As I wrote, the computer is a live file-server, so we have restarted
the computer as soon as possible when this has occured, and currently
use an Intel NIC instead.

The following was logged when the hang occured:

May 19 12:50:32 flash kernel: [12182478.782248] ATL1E 0000:03:00.0: atl1e_clean is called when AT_DOWN
...
Dec  8 15:00:28 flash kernel: [5282450.781172] ATL1E 0000:03:00.0: atl1e_clean is called when AT_DOWN

/ Anders

^ permalink raw reply	[flat|nested] 32+ messages in thread

* Re: Bug#565404: linux-image-2.6.26-2-amd64: atl1e: TSO is broken
  2013-04-01  2:51                           ` Huang, Xiong
@ 2013-04-02 21:15                             ` Hannes Frederic Sowa
  2013-04-02 21:51                               ` Huang, Xiong
  2013-04-02 22:00                               ` Eric Dumazet
  0 siblings, 2 replies; 32+ messages in thread
From: Hannes Frederic Sowa @ 2013-04-02 21:15 UTC (permalink / raw)
  To: Huang, Xiong; +Cc: Ben Hutchings, Anders Boström, netdev, 565404

On Mon, Apr 01, 2013 at 02:51:56AM +0000, Huang, Xiong wrote:
> > >
> > > I checked windows driver, it does limit  the max packet length for TSO
> > > windows XP : 32*1024 bytes (include MAC header and all MAC payload).
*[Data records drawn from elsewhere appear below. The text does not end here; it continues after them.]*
-- ==== Sys2Proof/Decode.lean ====
section
/-! DEFINITION. From a request to an instruction and back (30_encoding.md Part B). Decoding a request is total and rejects
nothing (R38); only a raw number too wide to be a request word is rejected, by name. -/

namespace Sys2Proof

/-- `req[34:32]`, the operation code (30_encoding.md R33). -/
def RequestWord.op (w : RequestWord) : BitVec 3 := w.extractLsb' 32 3

/-- `req[31:0]`, the operand word `a` (30_encoding.md R33). -/
def RequestWord.operand (w : RequestWord) : BitVec 32 := w.extractLsb' 0 32

/-- `req = (op << 32) | a` (30_encoding.md R33). -/
def requestWord (op : BitVec 3) (a : BitVec 32) : RequestWord := op ++ a

/-- `a[15:0]`: the BitPattern16 that `DECOMP16`, `CLASS16` and `DECODE16` read (30_encoding.md R34, R37). -/
def operandPattern16 (a : BitVec 32) : BitPattern16 := a.extractLsb' 0 16

/-- `a[10:0]`: `main` in the operand word of `ROUND` (30_encoding.md R35). -/
def operandMain (a : BitVec 32) : BitVec 11 := a.extractLsb' 0 11

/-- `a[23:11]`: `remainder` in the operand word of `ROUND` (30_encoding.md R35). -/
def operandRemainder (a : BitVec 32) : BitVec 13 := a.extractLsb' 11 13

/-- `a[24]`: `sticky` in the operand word of `ROUND` (30_encoding.md R35). -/
def operandSticky (a : BitVec 32) : Bool := a.extractLsb' 24 1 == 1#1

/-- The operation that a code selects, on an operand word and a `max_length` (30_encoding.md R34; DESIGN CHOICE of the
spec, log 17). -/
def decodeOp (op : BitVec 3) (a : BitVec 32) (maxLength : Nat) : Instr :=
  match op with
  | 0#3 => .decomp32 a
  | 1#3 => .decomp16 (operandPattern16 a)
  | 2#3 => .class32 a
  | 3#3 => .class16 (operandPattern16 a)
  | 4#3 => .round (operandMain a) (operandRemainder a) (operandSticky a)
  | 5#3 => .narrow a
  | 6#3 => .decode32 a maxLength
  | 7#3 => .decode16 (operandPattern16 a) maxLength

/-- The instruction that a request is. Total: no request is illegal (30_encoding.md R38). -/
def decode (r : Request) : Instr := decodeOp r.word.op r.word.operand r.maxLength

/-- Why a raw number is not a request. -/
inductive DecodeError where
  /-- It does not fit the 35 bits of a request word (30_encoding.md R33); raised by `decodeNumber` only. Safe (DESIGN CHOICE, log 7). -/
  | wordTooWide
deriving DecidableEq, Repr

/-- Decoding of a raw number with a `max_length`: rejects by name what is no 35-bit word, and nothing else. -/
def decodeNumber (w maxLength : Nat) : Except DecodeError Instr :=
  if wordWellFormed w then .ok (decode ⟨BitVec.ofNat 35 w, maxLength⟩) else .error .wordTooWide

/-- The instruction in the low `nbits` bits of `w`, numbered as spec/opcode_table.json numbers them. `max_length` has no
bits in the table, so it is 0 (DESIGN CHOICE, log 3). -/
def decodeTableWord (nbits w : Nat) : Option Instr :=
  match decodeNumber (w % 2 ^ nbits) 0 with
  | .ok i => some i
  | .error _ => none

/-- The operation code of an instruction (30_encoding.md R34). -/
def opcode : Instr → BitVec 3
  | .decomp32 _ => 0#3
  | .decomp16 _ => 1#3
  | .class32 _ => 2#3
  | .class16 _ => 3#3
  | .round _ _ _ => 4#3
  | .narrow _ => 5#3
  | .decode32 _ _ => 6#3
  | .decode16 _ _ => 7#3

/-- The operand word of an instruction (30_encoding.md R34, R35), ignored bits 0 (DESIGN CHOICE, log 6). -/
def operandWord : Instr → BitVec 32
  | .decomp32 a => a
  | .decomp16 h => 0#16 ++ h
  | .class32 a => a
  | .class16 h => 0#16 ++ h
  | .round main remainder sticky => 0#7 ++ (BitVec.ofBool sticky ++ (remainder ++ main))
  | .narrow a => a
  | .decode32 a _ => a
  | .decode16 h _ => 0#16 ++ h

/-- The `max_length` beside an instruction's word; 0 for the six operations that ignore it (30_encoding.md R37; DESIGN CHOICE, log 6). -/
def operandMaxLength : Instr → Nat
  | .decomp32 _ => 0
  | .decomp16 _ => 0
  | .class32 _ => 0
  | .class16 _ => 0
  | .round _ _ _ => 0
  | .narrow _ => 0
  | .decode32 _ n => n
  | .decode16 _ n => n

/-- The request that stands for an instruction: `req = (op << 32) | a` (30_encoding.md R33). -/
def encode (i : Instr) : Request := ⟨requestWord (opcode i) (operandWord i), operandMaxLength i⟩

/-- The operand bits that an operation ignores, as a mask on `a` (30_encoding.md R37). -/
def ignoredMask (op : BitVec 3) : BitVec 32 :=
  match op with
  | 0#3 => 0x00000000#32
  | 1#3 => 0xFFFF0000#32
  | 2#3 => 0x00000000#32
  | 3#3 => 0xFFFF0000#32
  | 4#3 => 0xFE000000#32
  | 5#3 => 0x00000000#32
  | 6#3 => 0x00000000#32
  | 7#3 => 0xFFFF0000#32

/-- Whether an operation is one of the two formatter operations, which take `max_length` (30_encoding.md R33). -/
def isFormatter (op : BitVec 3) : Bool := op == 6#3 || op == 7#3

/-- A request in which everything that its operation ignores is 0: the form that `encode` writes (DESIGN CHOICE, log 6). -/
def Request.canonical (r : Request) : Bool :=
  (r.word.operand &&& ignoredMask r.word.op == 0#32) && (isFormatter r.word.op || r.maxLength == 0)

/-- Two requests that differ at most in what their common operation ignores (30_encoding.md R37). -/
def Request.agreesWith (r q : Request) : Bool :=
  (r.word.op == q.word.op) &&
  (r.word.operand &&& ~~~ignoredMask r.word.op == q.word.operand &&& ~~~ignoredMask r.word.op) &&
  (!isFormatter r.word.op || r.maxLength == q.maxLength)

/-- A row of spec/opcode_table.json: a word is the row's operation if its bits under `mask` are `pattern`. -/
structure OpcodeRow where
  mnemonic : String
  pattern : RequestWord
  mask : RequestWord
deriving DecidableEq, Repr

/-- spec/opcode_table.json, row by row (its columns "match" and "mask"). -/
def opcodeTable : List OpcodeRow :=
  [⟨"DECOMP32", 0x000000000#35, 0x700000000#35⟩,
   ⟨"DECOMP16", 0x100000000#35, 0x700000000#35⟩,
   ⟨"CLASS32", 0x200000000#35, 0x700000000#35⟩,
   ⟨"CLASS16", 0x300000000#35, 0x700000000#35⟩,
   ⟨"ROUND", 0x400000000#35, 0x700000000#35⟩,
   ⟨"NARROW", 0x500000000#35, 0x700000000#35⟩,
   ⟨"DECODE32", 0x600000000#35, 0x700000000#35⟩,
   ⟨"DECODE16", 0x700000000#35, 0x700000000#35⟩]

/-- Whether a word is the row's operation. -/
def OpcodeRow.covers (row : OpcodeRow) (w : RequestWord) : Bool := w &&& row.mask == row.pattern

/-- The mnemonic of an instruction (30_encoding.md R34, R39). -/
def mnemonic : Instr → String
  | .decomp32 _ => "DECOMP32"
  | .decomp16 _ => "DECOMP16"
  | .class32 _ => "CLASS32"
  | .class16 _ => "CLASS16"
  | .round _ _ _ => "ROUND"
  | .narrow _ => "NARROW"
  | .decode32 _ _ => "DECODE32"
  | .decode16 _ _ => "DECODE16"

/-- The document's own name of the three operations that have an API entry point (30_encoding.md R39). -/
def apiName : Instr → Option String
  | .decomp32 _ => none
  | .decomp16 _ => none
  | .class32 _ => none
  | .class16 _ => none
  | .round _ _ _ => none
  | .narrow _ => some "narrow"
  | .decode32 _ _ => some "decode"
  | .decode16 _ _ => some "decode16"

end Sys2Proof
end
No
> > support IP/TCP option.
> > > Windows 7:  15, 000 bytes, support IP/TCP option.
> > 
> > If TSO on these devices don't work properly with TCP options then you're
> > just going to have to disable it - Linux requires it to support at least the
> > timestamp option.  I'm not sure about IP options (this really ought to be
> > documented).
> > 
> > If there's a length limit lower than 64K, you'll need to set the limit using
> > netif_set_gso_max_size() before registering the net device.
> > 
> 
> Ben, thanks for your advice. 
> I have discussed with windows driver developer and hardware designer, the TSO limitation for win driver is just
> For simplifying windows driver due to the buffer length limitation of TX descriptor. The hardware itself has no limitation on
> TSO packet length.

The error vanishes as soon as I put a gso size limit of MAX_TX_BUF_LEN
in the driver. MAX_TX_BUF_LEN seems to be arbitrary set to 0x2000. I
can even raise it to 0x3000 and don't see any tcp retransmits. Do you
have an advice on how to size this value (e.g. should we switch to the
windows values)?

I also found some irregularities in the mtu update code. It differs from the
calculations in the init function (I will send a patch for that).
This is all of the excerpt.